Data shown:
/-- FGO (R255); one that comes while an FPHASE waits for drain tokens is performed at once (DESIGN CHOICE, log 26). -/
def bodyFgo (a b : GReg) (s : State) : Res :=
  let v := s.g a
  let w := s.g b
  if w.toNat ≥ 2 ^ 32 then trapHere s 0x06 w
  else withRegion s v 4096 (fun s k =>
    let r := s.region k
    if !r.loaded || !regionIdle r then trapHere s 0x06 v
    else .done (scheduleStart s k (w.truncate 32)))

/-- FPHASE: the thread waits until the rewrite is done (R255). -/
def bodyFphase (a b : GReg) (s : State) : Res :=
  let v := s.g a
  let w := s.g b
  if w.toNat % 2 ^ 32 ≥ 2 ^ 9 ∨ w.toNat / 8 % 32 ≠ 0 then trapHere s 0x06 w
  else withRegion s v 4096 (fun s k =>
    let r := s.region k
    if !r.loaded then trapHere s 0x06 v
    else if r.phases[w.toNat % 8]?.isNone then trapHere s 0x06 w
    else if r.rewrite.isSome then waitRetry s
    else
      let s := s.setRegion k { r with
        rewrite := some (w.truncate 3, w.getLsbD 8, w.extractLsb' 32 32, s.cur.tile, s.cur.thread) }
      .hold ((s.setMe { s.me with st := .waiting .unit }).event (.phaseRewrite k)))

/-- FSTOP: the region ends at its next boundary (R255). -/
def bodyFstop (a : GReg) (s : State) : Res :=
  let v := s.g a
  withRegion s v 4096 (fun s k =>
    let r := s.region k
    if regionIdle r then trapHere s 0x06 v else .done (s.setRegion k { r with stop := true }))

/-- The loop-context record (Table 02-2). -/
def recordLow (r : Region) : Word :=
  BitVec.ofNat 64 (r.slot.toNat + 2 ^ 8 * r.pm1.toNat + 2 ^ 16 * r.sv.toNat + 2 ^ 24 * r.rbase.toNat + 2 ^ 28 * r.st.toNat +
    2 ^ 32 * r.iter.toNat)
def recordHigh (r : Region) : Word := BitVec.ofNat 64 (r.trip.toNat + 2 ^ 32 * r.smax.toNat)

/-- FSTAT (R255): g[ra][13:12] selects the word. -/
def bodyFstat (d a : GReg) (s : State) : Res :=
  let v := s.g a
  if v.toNat / 4096 = 3 then trapHere s 0x06 v
  else withRegion s v 0x3000 (fun s k =>
    let r := s.region k
    .done (writeReg s d
      (if v.toNat / 4096 = 0 then recordLow r else if v.toNat / 4096 = 1 then recordHigh r else zx r.flags)))

def execFload (a b : GReg) (p : PReg) (s : State) : Out := seq p (bodyFload a b) s
def execFgo (a b : GReg) (p : PReg) (s : State) : Out := seq p (bodyFgo a b) s
def execFphase (a b : GReg) (p : PReg) (s : State) : Out := seq p (bodyFphase a b) s
def execFstop (a : GReg) (p : PReg) (s : State) : Out := seq p (bodyFstop a) s
def execFstat (d a : GReg) (p : PReg) (s : State) : Out := seq p (bodyFstat d a) s

/-! ### Region events -/

/-- The region's inputs and outputs that are named by arcs. -/
def regionInputs (s : State) (r : Region) : List (Nat × ArcImage) :=
  (launchArcs s r.pid r.lnum).filter (fun (_, a) => match a.toPort with
    | none => false | some (t, _) => inRegion r (fabricAt r t))
def regionOutputs (s : State) (r : Region) : List (Nat × ArcImage) :=
  (launchArcs s r.pid r.lnum).filter (fun (_, a) => match a.fromPort with
    | none => false | some (t, _) => inRegion r (fabricAt r t))

/-- A drain token goes down each output arc of a region (R255). -/
def sendRegionDrains (s : State) (k : Nat) : State :=
  let r := s.region k
  (regionOutputs s r).foldl (fun s (n, a) =>
    match a.fromPort, a.toPort with
    | some (f, _), some (t, _) =>
      let src := peTile (fabricAt r f)
      let dst := peTile (fabricAt r t)
      if src = dst then s.event (.drainToken dst n) else sendFlit s src dst a.vc 255 (.drain n)
    | _, _ => s) (s.setRegion k { r with drained := true })

/-- A region starts: SLOT, RBASE, SV, ITER and ST are set (R38). Drain tokens that the last run still owes go first (DESIGN
CHOICE, log 26). -/
def beginRegion (s : State) (k : Nat) (trip : Word32) : State :=
  let r := s.region k
  let s := if r.runs = 0 ∨ r.drained then s else sendRegionDrains s k
  s.setRegion k { s.region k with
    slot := 0, rbase := 0, sv := 1, iter := 1, st := 1, trip := trip, period := 0, runs := r.runs + 1, go := none
    stop := false, drained := false }

/-- REGION_START (R255): the start that was set for this slot; a launch that stands still starts nothing (R54). -/
def execRegionStart (k : Nat) (s : State) : Out :=
  let r := s.region k
  match r.go with
  | none => .next s
  | some trip => if r.held then .next (s.after 1 (.regionStart k)) else .next (beginRegion s k trip)

/-- The work of an unfrozen cycle: every PE's op word, then every route word, then the end of the cycle. -/
def enqueueCycle (s : State) (k : Nat) : State :=
  let ks := regionPes (s.region k)
  { s with agenda := s.agenda ++ ks.map (Work.peOp k) ++ ks.map (Work.peRoute k) ++ [Work.commit k] }

/-- A configuration store of the region is being written again (R379). -/
def regionReloads (s : State) (k : Nat) : Bool :=
  let tiles := (regionPes (s.region k)).map peTile
  s.reloading.any (fun c =>
    match c with
    | .pe p => (s.pe p).region == some k
    | .rings r => r == k
    | .chains t | .preds t => tiles.contains t
    | _ => false)

/-- The word of its scratch that a PE's op would read now is lost (R380). -/
def scratchLost (s : State) (r : Region) (k : Nat) : Bool :=
  let x := s.pe k
  let w := opAt x r.slot.toNat
  opCode w == 0x3A && opSrcA w == 31 && r.sv.getLsbD (opStage w) &&
    lost s (fun p => match p with
      | .scratch q n => q == k && n == (raAt x r.slot.toNat).toNat % 2 ^ 12 / 8
      | _ => false)

/-- A cycle of a running or frozen region: it freezes, or executes its slot in full (R41). It freezes too while a store of its
configuration is written again (R379), and where an op would read a lost word, which strikes its launch (R380). -/
def regionTurn (s : State) (k : Nat) : State :=
  let r := s.region k
  if r.held then s
  else if !s.flaws.isEmpty && (regionPes r).any (scratchLost s r) then
    (s.setRegion k { r with st := 2 }).event (.rollback r.pid r.lnum 1)
  else if regionBlocked s r || regionReloads s k then s.setRegion k { r with st := 2 }
  else enqueueCycle (s.setRegion k { r with st := 1 }) k

/-- REGION_CYCLE (R38, R41). -/
def execRegionCycle (k : Nat) (s : State) : Out := .next (if (s.region k).st = 1 then regionTurn s k else s)
/-- REGION_RESUME: the first cycle in which the freeze condition no longer holds (R41). -/
def execRegionResume (k : Nat) (s : State) : Out := .next (if (s.region k).st = 2 then regionTurn s k else s)

/-- The PRED flits of a region's tiles whose namers have all ended (R279). -/
def endedFlits (s : State) (r : Region) : List (Nat × Nat × Nat) :=
  ((regionPes r).map peTile).eraseDups.flatMap (fun t =>
    ((s.tile t).mem.predFlits.filter (fun f => (predNamers s t f.rid).all (fun (g, _) => g.st == 3))).map
      (fun f => (t, f.rid, f.q)))

/-- REGION_BOUNDARY (R38, R255, R366). -/
def execRegionBoundary (k : Nat) (s : State) : Out :=
  let r := s.region k
  let more := r.trip = 0 ∨ r.iter.toNat < r.trip.toNat
  let sv := (r.sv <<< 1) ||| (if more then 1 else 0)
  let ended := r.stop || sv.toNat % 2 ^ (r.smax.toNat + 1) == 0
  let s := s.setRegion k { r with
    slot := 0, sv := sv, iter := if more then r.iter + 1 else r.iter, rbase := r.rbase - 1, period := r.period + 1
    st := if ended then 3 else r.st, stop := false }
  let s := if ended then (endedFlits s (s.region k)).foldl (fun s (t, rid, q) => s.event (.predFlitSend t rid q)) s else s
  .next (if r.faults = 0 then s else stopLaunch s r.pid r.lnum 0x0D)

/-- Nothing of the region is in flight or waits in its chains (R262). -/
def regionSettled (s : State) (k : Nat) : Bool :=
  let r := s.region k
  (regionPes r).all (fun p => (s.pe p).inflight.isEmpty) &&
    ((regionPes r).map peTile).eraseDups.all (fun t =>
      (s.tile t).mem.chains.all (fun (_, c) => c.queue.all (fun o => o.region != k)))

/-- A run of the region has ended, and its drain tokens are not sent: the region may have been loaded again since (R262). -/
def owesDrains (r : Region) : Bool := regionIdle r && r.runs != 0 && !r.drained

/-- REGION_DRAIN_TOKENS: an ended region sends a drain token down each output arc, once it has settled (R255, R262). -/
def execRegionDrainTokens (k : Nat) (s : State) : Out :=
  let r := s.region k
  if !owesDrains r ∨ !regionSettled s k then .next s else .next (sendRegionDrains s k)

/-- The thread of an FPHASE goes on behind it, or takes cause 0x01 (R255). -/
def phaseAnswer (s : State) (tile t : Nat) (fail : Option Word) : State :=
  if (s.thread tile t).st = .waiting .unit then
    match fail with
    | none => passThread s tile t
    | some v => takeTrap s tile t 0x01 0 v (s.thread tile t).pc
  else s

/-- An input has passed its drain token; at an M latch the producer has ended and its last value is consumed (R298). -/
def inputDrained (s : State) (r : Region) (n : Nat) (a : ArcImage) : Bool :=
  (tabGet ArcState.reset (s.launch r.pid r.lnum).arcs n).drained &&
    (match a.toPort with
     | some (t, .m) => !(s.pe (fabricAt r t)).m.full
     | _ => true)

/-- PHASE_REWRITE: with ST = 3 and a drain token on each synchronised input, or with ST = 0, the configuration is
rewritten, ST := 0, and a start may follow (R255). One that is rejected leaves ST as it stands (DEDUCED, R282); with ST = 0 it
waits while a start is set for its slot, and for the end of that run (DESIGN CHOICE, log 26). -/
def execPhaseRewrite (k : Nat) (s : State) : Out :=
  let r := s.region k
  match r.rewrite with
  | none => .next s
  | some (phase, go, trip, tile, t) =>
    let inputs := regionInputs s r
    let ready := (r.st = 0 ∧ r.go = none) ∨
      (r.st = 3 ∧ inputs.all (fun (n, a) => inputDrained s r n a))
    if ¬ ready ∨ r.held then .next (s.after 1 (.phaseRewrite k))
    else
      let s := s.setRegion k { r with rewrite := none }
      match r.phases[phase.toNat]? with
      | none => .next s
      | some ph =>
        match checkPhase s k ph with
        | some v => .next (phaseAnswer s tile t (some v))
        | none =>
          let l := s.launch r.pid r.lnum
          let s := s.setLaunch r.pid r.lnum { l with
            arcs := l.arcs.map (fun (n, a) => (n, if inputs.any (fun i => i.1 == n) then { a with drained := false } else a)) }
          let s := loadPhase s k ph true
          let s := if go then scheduleStart s k trip else s
          .next (phaseAnswer s tile t none)

/-! ### Store ops of chains (R274 to R277) -/

/-- The op of a chain that comes next: the lowest start, then the lowest sequence number (R274). -/
def nextOp (q : List StoreOp) : Option StoreOp :=
  q.foldl (fun m o => match m with
    | none => some o
    | some n => if o.run < n.run ∨ (o.run = n.run ∧ o.seq < n.seq) then some o else m) none

/-- Whether FEM lets an op proceed at a word (R276). -/
def femReady (o : StoreOp) (full : Bool) : Bool :=
  if o.load then o.fem == 0 || full else o.fem != 2 || !full

/-- The cause of a faulting store op (R277): misaligned, out of range, or a load that meets a lost word. -/
def storeOpCause (s : State) (tile : Nat) (o : StoreOp) : Option Nat :=
  if o.off.toNat % 4 ≠ 0 then some 0x03 else if o.off.toNat + 4 > Config.storeSize then some 0x06
  else if o.load && lost s (inStore tile o.off.toNat 4) then some 0x0E else none

/-- DATA of a fabric memory fault (Table 17-3 TYPE 0x07). -/
def storeFaultData (r : Region) (o : StoreOp) (chn : Nat) : List Byte :=
  natBytes 2 r.number ++ natBytes 1 (peLocal o.pe) ++ natBytes 1 chn ++ natBytes 1 o.own ++ [0, 0, 0] ++
    natBytes 8 o.iter ++ natBytes 8 o.off.toNat

/-- The effect of a store op that may proceed (R273, R274, R276). -/
def performStoreOp (s : State) (tile : Nat) (o : StoreOp) : State :=
  let w := o.off.toNat / 8
  if o.load then
    let v := BitVec.ofNat 32 (storeLoad (s.tile tile) o.off.toNat 4)
    let x := s.pe o.pe
    let s := s.setPe o.pe { x with replies := x.replies ++ [v], awaited := x.awaited - 1 }
    if o.fem = 2 then changeBit s tile w false else s
  else
    let s := s.modTile tile (fun x => storePut x o.off.toNat 4 o.data.toNat)
    if o.fem = 0 then s else changeBit s tile w true

/-- The chain table of a tile is being written again (R379). -/
def chainReloads (s : State) (tile : Nat) : Bool := s.reloading.contains (.chains tile)

/-- STORE_OP_PERFORM: the next op of a chain is performed in sequence order; a fault keeps its place and is recorded once
(R274 to R277). -/
def execStoreOpPerform (tile chn : Nat) (s : State) : Out :=
  let x := s.tile tile
  let c := tabGet Chain.reset x.mem.chains chn
  let put (s : State) (c : Chain) : State :=
    s.modTile tile (fun x => { x with mem := { x.mem with chains := tabPut x.mem.chains chn c } })
  let again (s : State) : Out := .next (s.after 1 (.storeOpPerform tile chn))
  match nextOp c.queue with
  | none => .next s
  | some o =>
    if c.faulted then .next s
    else if o.run = c.run ∧ c.next < o.seq ∨ o.run ≠ c.run ∧ o.seq ≠ 0 then again s
    else
      match storeOpCause s tile o with
      | some k =>
        let s := postAt (put s { c with faulted := true }) tile 0x07 k (if k = 0x0E then 1 else 0) (storeFaultData (s.region o.region) o chn)
        .next (if k = 0x0E then strikeTile s tile 1 else s)
      | none =>
        if bankHeld x (bankOf o.off.toNat) then again (wakeBank s tile (bankOf o.off.toNat))
        else if !femReady o (isFull x (o.off.toNat / 8)) ∨ chainReloads s tile ∨
            tileWaits s tile (fun _ k => k == .fabric (s.region o.region).number) chn then again s
        else
          let c' : Chain := { c with
            queue := c.queue.erase o, run := o.run
            next := if o.run = c.run then max c.next (o.seq + 1) else o.seq + 1 }
          let s := performStoreOp (put s c') tile o
          if c'.queue.isEmpty then .next s else again s

end Sys2Proof.Machine
end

Work instruction:
Reproduce exactly the entries above, limited to the lines from the one with "if !r.loaded ||" through the one with "(writeReg s d", both included.

Output:
    if !r.loaded || !regionIdle r then trapHere s 0x06 v
    else .done (scheduleStart s k (w.truncate 32)))

/-- FPHASE: the thread waits until the rewrite is done (R255). -/
def bodyFphase (a b : GReg) (s : State) : Res :=
  let v := s.g a
  let w := s.g b
  if w.toNat % 2 ^ 32 ≥ 2 ^ 9 ∨ w.toNat / 8 % 32 ≠ 0 then trapHere s 0x06 w
  else withRegion s v 4096 (fun s k =>
    let r := s.region k
    if !r.loaded then trapHere s 0x06 v
    else if r.phases[w.toNat % 8]?.isNone then trapHere s 0x06 w
    else if r.rewrite.isSome then waitRetry s
    else
      let s := s.setRegion k { r with
        rewrite := some (w.truncate 3, w.getLsbD 8, w.extractLsb' 32 32, s.cur.tile, s.cur.thread) }
      .hold ((s.setMe { s.me with st := .waiting .unit }).event (.phaseRewrite k)))

/-- FSTOP: the region ends at its next boundary (R255). -/
def bodyFstop (a : GReg) (s : State) : Res :=
  let v := s.g a
  withRegion s v 4096 (fun s k =>
    let r := s.region k
    if regionIdle r then trapHere s 0x06 v else .done (s.setRegion k { r with stop := true }))

/-- The loop-context record (Table 02-2). -/
def recordLow (r : Region) : Word :=
  BitVec.ofNat 64 (r.slot.toNat + 2 ^ 8 * r.pm1.toNat + 2 ^ 16 * r.sv.toNat + 2 ^ 24 * r.rbase.toNat + 2 ^ 28 * r.st.toNat +
    2 ^ 32 * r.iter.toNat)
def recordHigh (r : Region) : Word := BitVec.ofNat 64 (r.trip.toNat + 2 ^ 32 * r.smax.toNat)

/-- FSTAT (R255): g[ra][13:12] selects the word. -/
def bodyFstat (d a : GReg) (s : State) : Res :=
  let v := s.g a
  if v.toNat / 4096 = 3 then trapHere s 0x06 v
  else withRegion s v 0x3000 (fun s k =>
    let r := s.region k
    .done (writeReg s d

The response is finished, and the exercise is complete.